> Task instructions: Repeat only the lines below from the one containing "refine ⟨Dev.hasDriver_recordDriver _" through the one containing "have hbit : h", inclusive, exactly as written.
(Supplied data)
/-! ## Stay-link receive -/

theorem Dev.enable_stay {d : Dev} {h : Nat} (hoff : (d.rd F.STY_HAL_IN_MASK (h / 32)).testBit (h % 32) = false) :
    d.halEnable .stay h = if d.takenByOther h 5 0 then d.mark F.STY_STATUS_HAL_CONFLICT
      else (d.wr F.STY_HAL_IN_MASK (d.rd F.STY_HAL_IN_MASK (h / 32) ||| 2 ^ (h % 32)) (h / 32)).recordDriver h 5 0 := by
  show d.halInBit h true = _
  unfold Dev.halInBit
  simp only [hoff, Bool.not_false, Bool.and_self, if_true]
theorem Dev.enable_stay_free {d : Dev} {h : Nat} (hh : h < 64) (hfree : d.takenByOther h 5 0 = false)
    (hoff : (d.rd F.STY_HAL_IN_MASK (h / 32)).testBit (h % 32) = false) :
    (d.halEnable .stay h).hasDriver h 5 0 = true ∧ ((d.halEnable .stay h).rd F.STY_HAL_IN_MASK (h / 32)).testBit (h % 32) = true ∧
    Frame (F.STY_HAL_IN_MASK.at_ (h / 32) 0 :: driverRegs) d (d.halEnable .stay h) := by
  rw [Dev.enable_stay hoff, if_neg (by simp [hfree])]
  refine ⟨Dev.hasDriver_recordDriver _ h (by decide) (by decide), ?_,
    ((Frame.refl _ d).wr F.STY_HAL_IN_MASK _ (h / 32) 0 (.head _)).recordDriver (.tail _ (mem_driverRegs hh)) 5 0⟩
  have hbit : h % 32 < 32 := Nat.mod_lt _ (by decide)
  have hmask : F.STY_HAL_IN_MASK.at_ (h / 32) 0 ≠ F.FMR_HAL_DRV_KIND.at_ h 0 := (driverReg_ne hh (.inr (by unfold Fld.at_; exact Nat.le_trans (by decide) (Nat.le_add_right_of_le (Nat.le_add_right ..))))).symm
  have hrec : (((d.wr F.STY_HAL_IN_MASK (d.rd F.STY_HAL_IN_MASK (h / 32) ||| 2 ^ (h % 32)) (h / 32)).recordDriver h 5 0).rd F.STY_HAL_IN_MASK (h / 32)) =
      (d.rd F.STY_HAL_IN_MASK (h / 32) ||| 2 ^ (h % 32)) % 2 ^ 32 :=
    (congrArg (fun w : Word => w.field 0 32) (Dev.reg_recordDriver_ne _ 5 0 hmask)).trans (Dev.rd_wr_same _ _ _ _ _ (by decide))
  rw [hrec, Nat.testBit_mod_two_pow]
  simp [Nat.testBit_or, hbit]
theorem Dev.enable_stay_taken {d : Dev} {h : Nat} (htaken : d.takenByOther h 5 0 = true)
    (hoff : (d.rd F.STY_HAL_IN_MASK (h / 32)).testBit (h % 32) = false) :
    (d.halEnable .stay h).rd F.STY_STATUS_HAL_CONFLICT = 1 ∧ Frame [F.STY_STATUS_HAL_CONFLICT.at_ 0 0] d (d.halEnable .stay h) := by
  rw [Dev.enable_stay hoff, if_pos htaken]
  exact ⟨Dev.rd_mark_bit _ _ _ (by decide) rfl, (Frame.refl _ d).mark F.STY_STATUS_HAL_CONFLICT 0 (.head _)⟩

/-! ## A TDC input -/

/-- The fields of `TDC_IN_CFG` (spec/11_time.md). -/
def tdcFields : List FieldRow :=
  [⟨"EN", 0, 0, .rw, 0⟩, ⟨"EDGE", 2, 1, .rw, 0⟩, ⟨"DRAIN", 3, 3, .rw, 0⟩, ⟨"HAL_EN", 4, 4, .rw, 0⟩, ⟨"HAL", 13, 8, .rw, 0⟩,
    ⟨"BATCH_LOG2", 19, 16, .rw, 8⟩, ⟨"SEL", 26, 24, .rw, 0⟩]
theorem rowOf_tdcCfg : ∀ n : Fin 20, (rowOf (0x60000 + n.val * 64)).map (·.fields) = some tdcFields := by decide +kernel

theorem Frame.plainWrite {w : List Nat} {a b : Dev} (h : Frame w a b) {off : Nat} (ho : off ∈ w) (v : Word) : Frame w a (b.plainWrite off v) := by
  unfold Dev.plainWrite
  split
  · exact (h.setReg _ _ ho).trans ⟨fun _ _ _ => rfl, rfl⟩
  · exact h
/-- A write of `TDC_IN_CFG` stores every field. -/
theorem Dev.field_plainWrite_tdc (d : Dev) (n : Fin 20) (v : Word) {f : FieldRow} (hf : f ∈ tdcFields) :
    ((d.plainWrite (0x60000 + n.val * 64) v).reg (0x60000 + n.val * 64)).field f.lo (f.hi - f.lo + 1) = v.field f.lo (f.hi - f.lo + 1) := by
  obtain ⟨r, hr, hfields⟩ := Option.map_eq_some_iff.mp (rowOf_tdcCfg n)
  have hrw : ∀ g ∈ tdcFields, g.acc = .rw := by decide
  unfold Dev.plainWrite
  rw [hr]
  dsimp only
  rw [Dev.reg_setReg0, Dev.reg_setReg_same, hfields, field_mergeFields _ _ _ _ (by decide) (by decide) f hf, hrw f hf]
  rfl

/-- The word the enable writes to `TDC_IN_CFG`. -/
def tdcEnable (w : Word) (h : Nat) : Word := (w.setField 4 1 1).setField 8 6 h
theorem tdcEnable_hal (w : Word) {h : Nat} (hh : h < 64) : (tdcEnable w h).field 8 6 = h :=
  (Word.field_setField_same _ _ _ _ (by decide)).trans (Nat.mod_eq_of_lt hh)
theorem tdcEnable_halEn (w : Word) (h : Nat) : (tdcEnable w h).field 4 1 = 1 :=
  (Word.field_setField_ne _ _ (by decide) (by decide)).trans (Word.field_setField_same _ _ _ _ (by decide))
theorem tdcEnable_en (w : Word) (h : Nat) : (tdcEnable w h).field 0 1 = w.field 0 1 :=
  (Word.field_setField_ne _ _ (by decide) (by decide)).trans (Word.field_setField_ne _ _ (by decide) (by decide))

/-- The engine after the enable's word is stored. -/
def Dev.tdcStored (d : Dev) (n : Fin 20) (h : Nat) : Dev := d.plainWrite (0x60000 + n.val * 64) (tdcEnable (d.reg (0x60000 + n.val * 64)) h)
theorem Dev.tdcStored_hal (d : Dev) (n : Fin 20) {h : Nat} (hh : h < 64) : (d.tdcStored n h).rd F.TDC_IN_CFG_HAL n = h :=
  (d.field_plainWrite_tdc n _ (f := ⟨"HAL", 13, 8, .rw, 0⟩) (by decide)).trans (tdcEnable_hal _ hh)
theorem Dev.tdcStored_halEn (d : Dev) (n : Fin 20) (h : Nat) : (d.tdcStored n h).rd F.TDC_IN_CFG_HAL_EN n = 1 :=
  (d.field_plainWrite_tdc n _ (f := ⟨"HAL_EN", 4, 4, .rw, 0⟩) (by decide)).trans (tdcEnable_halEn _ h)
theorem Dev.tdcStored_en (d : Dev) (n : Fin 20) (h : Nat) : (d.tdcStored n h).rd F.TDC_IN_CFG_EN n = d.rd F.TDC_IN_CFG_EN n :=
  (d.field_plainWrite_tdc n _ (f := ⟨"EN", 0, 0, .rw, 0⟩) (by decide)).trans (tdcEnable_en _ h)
(End Supplied data)
(Supplied data)
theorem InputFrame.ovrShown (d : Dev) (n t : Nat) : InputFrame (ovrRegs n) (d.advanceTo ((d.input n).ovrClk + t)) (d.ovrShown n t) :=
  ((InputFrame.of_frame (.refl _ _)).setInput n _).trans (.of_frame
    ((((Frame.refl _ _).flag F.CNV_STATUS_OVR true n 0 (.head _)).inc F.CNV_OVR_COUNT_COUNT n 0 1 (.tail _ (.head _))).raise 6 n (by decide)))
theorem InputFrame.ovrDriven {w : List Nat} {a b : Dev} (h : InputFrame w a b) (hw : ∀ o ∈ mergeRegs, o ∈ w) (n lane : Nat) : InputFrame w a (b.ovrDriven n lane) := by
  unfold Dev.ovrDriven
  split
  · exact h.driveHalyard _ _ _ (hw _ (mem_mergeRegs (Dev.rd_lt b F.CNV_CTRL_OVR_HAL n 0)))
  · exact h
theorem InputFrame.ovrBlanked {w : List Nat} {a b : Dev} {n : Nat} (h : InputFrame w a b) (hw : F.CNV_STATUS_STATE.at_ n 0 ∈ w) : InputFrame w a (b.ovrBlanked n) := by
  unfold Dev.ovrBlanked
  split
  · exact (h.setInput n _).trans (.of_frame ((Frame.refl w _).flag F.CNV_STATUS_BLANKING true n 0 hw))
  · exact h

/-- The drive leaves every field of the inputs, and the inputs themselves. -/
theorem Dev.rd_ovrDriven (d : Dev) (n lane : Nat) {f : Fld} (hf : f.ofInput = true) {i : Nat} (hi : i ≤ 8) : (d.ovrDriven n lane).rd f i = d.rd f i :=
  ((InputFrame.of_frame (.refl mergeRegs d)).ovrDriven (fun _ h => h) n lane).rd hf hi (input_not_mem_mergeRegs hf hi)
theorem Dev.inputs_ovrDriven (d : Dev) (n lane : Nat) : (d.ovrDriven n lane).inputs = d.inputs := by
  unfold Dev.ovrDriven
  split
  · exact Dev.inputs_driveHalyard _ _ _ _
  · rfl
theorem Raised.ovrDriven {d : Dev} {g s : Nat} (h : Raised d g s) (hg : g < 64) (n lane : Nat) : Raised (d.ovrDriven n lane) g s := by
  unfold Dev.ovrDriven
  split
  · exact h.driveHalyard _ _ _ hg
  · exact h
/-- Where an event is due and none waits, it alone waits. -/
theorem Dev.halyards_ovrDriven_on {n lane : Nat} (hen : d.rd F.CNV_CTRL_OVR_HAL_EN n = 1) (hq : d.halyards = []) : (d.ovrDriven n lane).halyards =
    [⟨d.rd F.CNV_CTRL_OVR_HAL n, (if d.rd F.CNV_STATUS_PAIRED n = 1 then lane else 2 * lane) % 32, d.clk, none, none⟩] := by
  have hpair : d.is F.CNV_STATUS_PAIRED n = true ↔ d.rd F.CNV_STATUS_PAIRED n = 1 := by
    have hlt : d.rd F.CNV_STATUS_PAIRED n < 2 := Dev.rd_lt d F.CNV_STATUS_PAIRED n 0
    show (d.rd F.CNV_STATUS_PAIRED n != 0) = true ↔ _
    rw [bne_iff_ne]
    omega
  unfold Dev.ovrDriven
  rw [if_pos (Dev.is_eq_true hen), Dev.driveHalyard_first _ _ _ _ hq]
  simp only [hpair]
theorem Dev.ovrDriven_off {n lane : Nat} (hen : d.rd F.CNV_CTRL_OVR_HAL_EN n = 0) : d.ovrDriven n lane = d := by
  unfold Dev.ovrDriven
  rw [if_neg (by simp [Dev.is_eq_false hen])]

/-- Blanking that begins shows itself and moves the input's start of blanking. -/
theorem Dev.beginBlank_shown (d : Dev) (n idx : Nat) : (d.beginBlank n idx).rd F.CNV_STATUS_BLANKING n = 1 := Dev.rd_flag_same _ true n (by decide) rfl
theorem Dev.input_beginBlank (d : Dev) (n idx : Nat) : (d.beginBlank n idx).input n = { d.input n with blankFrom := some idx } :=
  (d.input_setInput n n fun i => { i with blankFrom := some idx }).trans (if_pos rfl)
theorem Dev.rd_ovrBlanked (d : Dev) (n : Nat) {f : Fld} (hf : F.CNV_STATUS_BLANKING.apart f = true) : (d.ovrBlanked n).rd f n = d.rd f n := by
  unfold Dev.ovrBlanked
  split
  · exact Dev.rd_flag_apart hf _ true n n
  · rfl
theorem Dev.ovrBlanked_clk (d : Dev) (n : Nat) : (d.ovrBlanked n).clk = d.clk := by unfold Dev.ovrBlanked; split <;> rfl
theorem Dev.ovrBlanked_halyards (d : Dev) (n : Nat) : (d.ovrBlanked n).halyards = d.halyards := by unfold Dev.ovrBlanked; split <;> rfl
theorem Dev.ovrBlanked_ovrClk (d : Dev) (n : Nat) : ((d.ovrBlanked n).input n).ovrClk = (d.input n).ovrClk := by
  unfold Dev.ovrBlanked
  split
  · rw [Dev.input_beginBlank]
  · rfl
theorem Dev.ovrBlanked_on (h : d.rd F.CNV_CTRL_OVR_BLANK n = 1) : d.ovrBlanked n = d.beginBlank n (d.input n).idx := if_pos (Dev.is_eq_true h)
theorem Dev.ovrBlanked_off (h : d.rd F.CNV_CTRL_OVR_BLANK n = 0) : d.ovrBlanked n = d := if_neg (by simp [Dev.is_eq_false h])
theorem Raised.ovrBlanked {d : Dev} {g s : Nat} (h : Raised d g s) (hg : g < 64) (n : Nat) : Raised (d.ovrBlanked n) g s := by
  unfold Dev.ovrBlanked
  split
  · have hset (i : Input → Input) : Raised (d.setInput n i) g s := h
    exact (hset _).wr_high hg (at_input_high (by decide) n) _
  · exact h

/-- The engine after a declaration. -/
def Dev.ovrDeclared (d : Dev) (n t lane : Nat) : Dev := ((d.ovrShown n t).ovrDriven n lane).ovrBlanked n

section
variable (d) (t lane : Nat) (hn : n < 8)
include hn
(End Supplied data)
(Supplied data)
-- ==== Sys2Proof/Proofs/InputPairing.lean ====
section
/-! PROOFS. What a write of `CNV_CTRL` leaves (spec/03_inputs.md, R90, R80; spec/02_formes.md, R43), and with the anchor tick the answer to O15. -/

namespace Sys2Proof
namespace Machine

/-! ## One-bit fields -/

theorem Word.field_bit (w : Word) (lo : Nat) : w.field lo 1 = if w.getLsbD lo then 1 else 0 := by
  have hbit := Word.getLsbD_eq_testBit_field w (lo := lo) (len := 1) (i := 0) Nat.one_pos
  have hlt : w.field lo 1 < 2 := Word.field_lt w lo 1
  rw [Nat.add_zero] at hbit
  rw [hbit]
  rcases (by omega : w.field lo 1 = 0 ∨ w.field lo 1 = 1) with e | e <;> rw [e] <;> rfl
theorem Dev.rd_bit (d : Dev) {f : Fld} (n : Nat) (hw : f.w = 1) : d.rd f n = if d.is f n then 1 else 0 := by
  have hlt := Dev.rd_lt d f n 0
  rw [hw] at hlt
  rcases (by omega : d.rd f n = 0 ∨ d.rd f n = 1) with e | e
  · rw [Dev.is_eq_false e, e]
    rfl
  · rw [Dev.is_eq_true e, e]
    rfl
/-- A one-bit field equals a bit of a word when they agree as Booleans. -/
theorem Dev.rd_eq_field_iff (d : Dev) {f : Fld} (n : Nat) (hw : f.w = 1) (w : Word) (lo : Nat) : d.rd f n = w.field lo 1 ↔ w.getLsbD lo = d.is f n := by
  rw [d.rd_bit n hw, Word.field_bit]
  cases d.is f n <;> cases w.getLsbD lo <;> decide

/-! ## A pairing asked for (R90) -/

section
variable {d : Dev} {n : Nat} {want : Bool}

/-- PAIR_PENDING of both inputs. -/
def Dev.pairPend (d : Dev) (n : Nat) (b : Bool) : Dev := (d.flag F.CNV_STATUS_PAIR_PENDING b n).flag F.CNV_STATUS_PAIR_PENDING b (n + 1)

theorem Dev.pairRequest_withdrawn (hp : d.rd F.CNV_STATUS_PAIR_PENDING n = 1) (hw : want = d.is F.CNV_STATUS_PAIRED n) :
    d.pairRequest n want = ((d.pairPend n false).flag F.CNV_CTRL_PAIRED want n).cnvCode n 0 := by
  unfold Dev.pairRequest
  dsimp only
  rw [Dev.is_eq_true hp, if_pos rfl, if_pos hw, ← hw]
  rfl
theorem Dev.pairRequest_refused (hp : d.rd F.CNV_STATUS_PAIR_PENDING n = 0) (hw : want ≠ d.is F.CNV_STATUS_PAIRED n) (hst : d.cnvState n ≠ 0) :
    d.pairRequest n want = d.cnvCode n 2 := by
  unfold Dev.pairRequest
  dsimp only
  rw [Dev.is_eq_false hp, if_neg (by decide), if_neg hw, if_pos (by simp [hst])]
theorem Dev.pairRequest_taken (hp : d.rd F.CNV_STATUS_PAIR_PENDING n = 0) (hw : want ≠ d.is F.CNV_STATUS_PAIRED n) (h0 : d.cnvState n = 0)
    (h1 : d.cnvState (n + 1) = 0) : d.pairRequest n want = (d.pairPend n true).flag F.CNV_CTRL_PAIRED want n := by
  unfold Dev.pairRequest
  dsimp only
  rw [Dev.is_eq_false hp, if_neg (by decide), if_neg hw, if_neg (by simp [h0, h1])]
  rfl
(End Supplied data)
> Result of the task:
  refine ⟨Dev.hasDriver_recordDriver _ h (by decide) (by decide), ?_,
    ((Frame.refl _ d).wr F.STY_HAL_IN_MASK _ (h / 32) 0 (.head _)).recordDriver (.tail _ (mem_driverRegs hh)) 5 0⟩
  have hbit : h % 32 < 32 := Nat.mod_lt _ (by decide)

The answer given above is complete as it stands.